And S12, introducing etching gas into the etching cavity, exciting the etching gas as a first plasma, and etching the mask layer and the metal silver layer to form an etching groove on the metal silver layer. Specifically, the etching gas may be dissociated into the first plasma by high frequency oscillation under the action of the electromagnetic field. In the excitation process, the etching gas introduced into the etching chamber may include only one gas or may be an etching gas formed by mixing a plurality of gases. The flow of the etching gas, the frequency of the upper radio frequency power supply and the lower radio frequency power supply of the etching device, the power of the upper radio frequency power supply and the lower radio frequency power supply, the air pressure in the etching chamber, the process temperature and the current proportion of the etching and other parameters can be determined according to the actual requirements such as the etching efficiency and the like, and the parameters are not limited here. Correspondingly, in the process of etching the mask layer and the metal silver layer through the first plasma, the etching time can be determined according to actual requirements, so that the depth of an etched groove formed in the metal silver layer can meet the requirements.
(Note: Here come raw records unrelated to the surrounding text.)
-- ==== Sys2Proof/Machine/ExecLinks.lean ====
section
/-! DEFINITION. The meanings of the rows of packets, links and the group (chapter 12). -/

namespace Sys2Proof.Machine

/-- PEER_RD (R414). -/
def execPeerRd (link : Fin 5) (cw : CodeWord) (hdr : BitVec 256) (s : State) : Host.Outcome State Fault Refusal :=
  s.does fun d => d.packetRow link.val cw hdr 0 (isType 1)

/-- PEER_WR (R414). -/
def execPeerWr (link : Fin 5) (cw : CodeWord) (hdr : BitVec 256) (data : Line) (s : State) : Host.Outcome State Fault Refusal :=
  s.does fun d => d.packetRow link.val cw hdr data (fun p => isType 2 p && link != 4)

/-- PEER_WRM (R414). -/
def execPeerWrm (link : Fin 5) (cw : CodeWord) (hdr : BitVec 256) (data : Line) (s : State) : Host.Outcome State Fault Refusal :=
  s.does fun d => d.packetRow link.val cw hdr data (fun p => isType 3 p && link != 4)

/-- MIRROR_STREAM_ITEM (R432). -/
def execMirrorStreamItem (link : Fin 5) (cw : CodeWord) (hdr : BitVec 256) (data : Line) (s : State) : Host.Outcome State Fault Refusal :=
  s.does fun d => d.packetRow link.val cw hdr data (fun p => (isType 2 p || isType 3 p || isType 4 p) && (link == 4 || isType 4 p))

/-- RSP_DATA (R415). -/
def execRspData (link : Fin 5) (cw : CodeWord) (hdr : BitVec 256) (data : Line) (s : State) : Host.Outcome State Fault Refusal :=
  s.does fun d => d.packetRow link.val cw hdr data (isType 5)

/-- RSP_STATUS (R415). -/
def execRspStatus (link : Fin 5) (cw : CodeWord) (hdr : BitVec 256) (s : State) : Host.Outcome State Fault Refusal :=
  s.does fun d => d.packetRow link.val cw hdr 0 (isType 6)

/-- REMOTE_TIMEOUT (R415). -/
def execRemoteTimeout (tag : BitVec 12) (s : State) : Host.Outcome State Fault Refusal :=
  s.does fun d => d.inService fun d => d.remoteTimeoutRow tag

/-- COLL_CONTRIBUTION (R423). -/
def execCollContribution (link : Fin 5) (cw : CodeWord) (hdr : BitVec 256) (data : Line) (s : State) : Host.Outcome State Fault Refusal :=
  s.does fun d => d.packetRow link.val cw hdr data (isType 8)

/-- MGMT_HELLO (R407). -/
def execMgmtHello (link : Fin 5) (cw : CodeWord) (hdr : BitVec 256) (data : Line) (s : State) : Host.Outcome State Fault Refusal :=
  s.does fun d => d.helloRow link.val cw hdr data

/-- MGMT_JOIN (R409). -/
def execMgmtJoin (link : Fin 5) (cw : CodeWord) (hdr : BitVec 256) (data : Line) (s : State) : Host.Outcome State Fault Refusal :=
  s.does fun d => d.packetRow link.val cw hdr data (isMgmt 0x02)

/-- MGMT_ADMIT (R409). -/
def execMgmtAdmit (link : Fin 5) (cw : CodeWord) (hdr : BitVec 256) (data : Line) (s : State) : Host.Outcome State Fault Refusal :=
  s.does fun d => d.packetRow link.val cw hdr data (isMgmt 0x03)

/-- MGMT_REFUSE (R409). -/
def execMgmtRefuse (link : Fin 5) (cw : CodeWord) (hdr : BitVec 256) (data : Line) (s : State) : Host.Outcome State Fault Refusal :=
  s.does fun d => d.packetRow link.val cw hdr data (isMgmt 0x04)

/-- MGMT_TWIN_NOTICE (R410). -/
def execMgmtTwinNotice (link : Fin 5) (cw : CodeWord) (hdr : BitVec 256) (data : Line) (s : State) : Host.Outcome State Fault Refusal :=
  s.does fun d => d.packetRow link.val cw hdr data (isMgmt 0x05)

/-- MGMT_MEMBERS (R411). -/
def execMgmtMembers (link : Fin 5) (cw : CodeWord) (hdr : BitVec 256) (data : Line) (s : State) : Host.Outcome State Fault Refusal :=
  s.does fun d => d.packetRow link.val cw hdr data (isMgmt 0x06)

/-- MGMT_LEAVE (R413). -/
def execMgmtLeave (link : Fin 5) (cw : CodeWord) (hdr : BitVec 256) (data : Line) (s : State) : Host.Outcome State Fault Refusal :=
  s.does fun d => d.packetRow link.val cw hdr data (isMgmt 0x07)

/-- MGMT_TIME (R419). -/
def execMgmtTime (link : Fin 5) (cw : CodeWord) (hdr : BitVec 256) (data : Line) (s : State) : Host.Outcome State Fault Refusal :=
  s.does fun d => d.packetRow link.val cw hdr data (isMgmt 0x08)

/-- MGMT_REALIGN (R420). -/
def execMgmtRealign (link : Fin 5) (cw : CodeWord) (hdr : BitVec 256) (data : Line) (s : State) : Host.Outcome State Fault Refusal :=
  s.does fun d => d.packetRow link.val cw hdr data (isMgmt 0x09)

/-- MGMT_ALIGNED (R420). -/
def execMgmtAligned (link : Fin 5) (cw : CodeWord) (hdr : BitVec 256) (data : Line) (s : State) : Host.Outcome State Fault Refusal :=
  s.does fun d => d.packetRow link.val cw hdr data (isMgmt 0x0A)

/-- MGMT_STAGED (R424). -/
def execMgmtStaged (link : Fin 5) (cw : CodeWord) (hdr : BitVec 256) (data : Line) (s : State) : Host.Outcome State Fault Refusal :=
  s.does fun d => d.packetRow link.val cw hdr data (isMgmt 0x0B)

/-- MGMT_COMMIT (R424). -/
def execMgmtCommit (link : Fin 5) (cw : CodeWord) (hdr : BitVec 256) (data : Line) (s : State) : Host.Outcome State Fault Refusal :=
  s.does fun d => d.packetRow link.val cw hdr data (isMgmt 0x0C)

/-- MGMT_ABORT (R425). -/
def execMgmtAbort (link : Fin 5) (cw : CodeWord) (hdr : BitVec 256) (data : Line) (s : State) : Host.Outcome State Fault Refusal :=
  s.does fun d => d.packetRow link.val cw hdr data (isMgmt 0x0D)

/-- MGMT_FENCE (R426). -/
def execMgmtFence (link : Fin 5) (cw : CodeWord) (hdr : BitVec 256) (data : Line) (s : State) : Host.Outcome State Fault Refusal :=
  s.does fun d => d.packetRow link.val cw hdr data (isMgmt 0x0E)

/-- MGMT_RESET_REQ (R466). -/
def execMgmtResetReq (link : Fin 5) (cw : CodeWord) (hdr : BitVec 256) (data : Line) (s : State) : Host.Outcome State Fault Refusal :=
  s.does fun d => d.packetRow link.val cw hdr data (isMgmt 0x0F)

/-- MGMT_ALIVE (R419). -/
def execMgmtAlive (link : Fin 5) (cw : CodeWord) (hdr : BitVec 256) (data : Line) (s : State) : Host.Outcome State Fault Refusal :=
  s.does fun d => d.packetRow link.val cw hdr data (isMgmt 0x10)

/-- LINK_PACKET (R404). -/
def execLinkPacket (link : Fin 5) (cw : CodeWord) (hdr : BitVec 256) (s : State) : Host.Outcome State Fault Refusal :=
  s.does fun d => d.linkPacketRow link.val cw hdr

/-- PEER_CORRUPT_PACKET (R404). -/
def execPeerCorruptPacket (link : Fin 5) (cw : CodeWord) (cause : Fin 3) (s : State) : Host.Outcome State Fault Refusal :=
  s.does fun d => d.corruptPacketRow link.val cw cause.val

/-- PEER_ACK_TIMER (R404). -/
def execPeerAckTimer (link : Fin 5) (s : State) : Host.Outcome State Fault Refusal :=
  s.does fun d => d.ackTimerRow link.val

/-- PEER_RESEND_TIMEOUT (R404). -/
def execPeerResendTimeout (link : Fin 5) (s : State) : Host.Outcome State Fault Refusal :=
  s.does fun d => d.resendRow link.val

/-- PEER_LINK_FAIL (R406). -/
def execPeerLinkFail (link : Fin 5) (s : State) : Host.Outcome State Fault Refusal :=
  s.does fun d => d.linkFailRow link.val

/-- LINK_TRAINING_ATTEMPT (R407). -/
def execLinkTrainingAttempt (link : Fin 5) (ok : Bool) (laneOk : BitVec 8) (reversed : Bool) (polarity : BitVec 8) (s : State) : Host.Outcome State Fault Refusal :=
  s.does fun d => d.trainingRow link.val ok laneOk reversed polarity

/-- LNK_CTRL_RETRAIN (R407). -/
def execLnkCtrlRetrain (ag : Agent) (link : Fin 5) (s : State) : Host.Outcome State Fault Refusal :=
  s.does fun d => d.agentWrite ag (rLnkCtrl link.val) (d.reg (rLnkCtrl link.val) ||| 0x80000000)

/-- LNK_CTRL_REVIVE (R407). -/
def execLnkCtrlRevive (ag : Agent) (link : Fin 5) (s : State) : Host.Outcome State Fault Refusal :=
  s.does fun d => d.agentWrite ag (rLnkCtrl link.val) (d.reg (rLnkCtrl link.val) ||| 0x40000000)

/-- TIME_ALIGNMENT (R419). -/
def execTimeAlignment (s : State) : Host.Outcome State Fault Refusal :=
  s.does fun d => d.alignmentRow

/-- REALIGN_REPEAT (R420). -/
def execRealignRepeat (s : State) : Host.Outcome State Fault Refusal :=
  s.does fun d => d.realignRow

/-- MEMBER_ABSENT (R412). -/
def execMemberAbsent (dev : BitVec 6) (s : State) : Host.Outcome State Fault Refusal :=
  s.does fun d => d.memberAbsentRow dev.toNat

/-- FOUNDER_TAKEN (R412). -/
def execFounderTaken (reach : BitVec 64) (s : State) : Host.Outcome State Fault Refusal :=
  s.does fun d => d.founderTakenRow reach

/-- TWIN_LOSS (R433). -/
def execTwinLoss (s : State) : Host.Outcome State Fault Refusal :=
  s.does fun d => d.twinLossRow

/-- RELAY_WINDOW_ACCESS (R416). -/
def execRelayWindowAccess (ag : Agent) (window : Fin 16) (off : BitVec 11) (op : BitVec 2) (cls : BitVec 2) (tag : BitVec 9) (data : Line) (mask : BitVec 64) (s : State) : Host.Outcome State Fault Refusal :=
  s.does fun d => d.relayRow ag window.val off.toNat op.toNat cls tag data mask

end Sys2Proof.Machine
end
Of course, the shape of the etched trench formed in the metallic silver layer is the same as the predetermined pattern of the mask layer.

In the above process, the first plasma formed by exciting the etching gas includes at least one of methyl ions and hydrogen ions. Specifically, the etching gas may be CH₄In this case, it is ensured that the first plasma formed by exciting the etching gas includes methyl ions and hydrogen ions. Of course, the etching gas can be replaced by other gases, so long as the first plasma formed by exciting the etching gas includes methyl ions and hydrogen ions, for example, the etching gas can be H₂And CH₃The etching gas may be excited to form methyl ions and hydrogen ions.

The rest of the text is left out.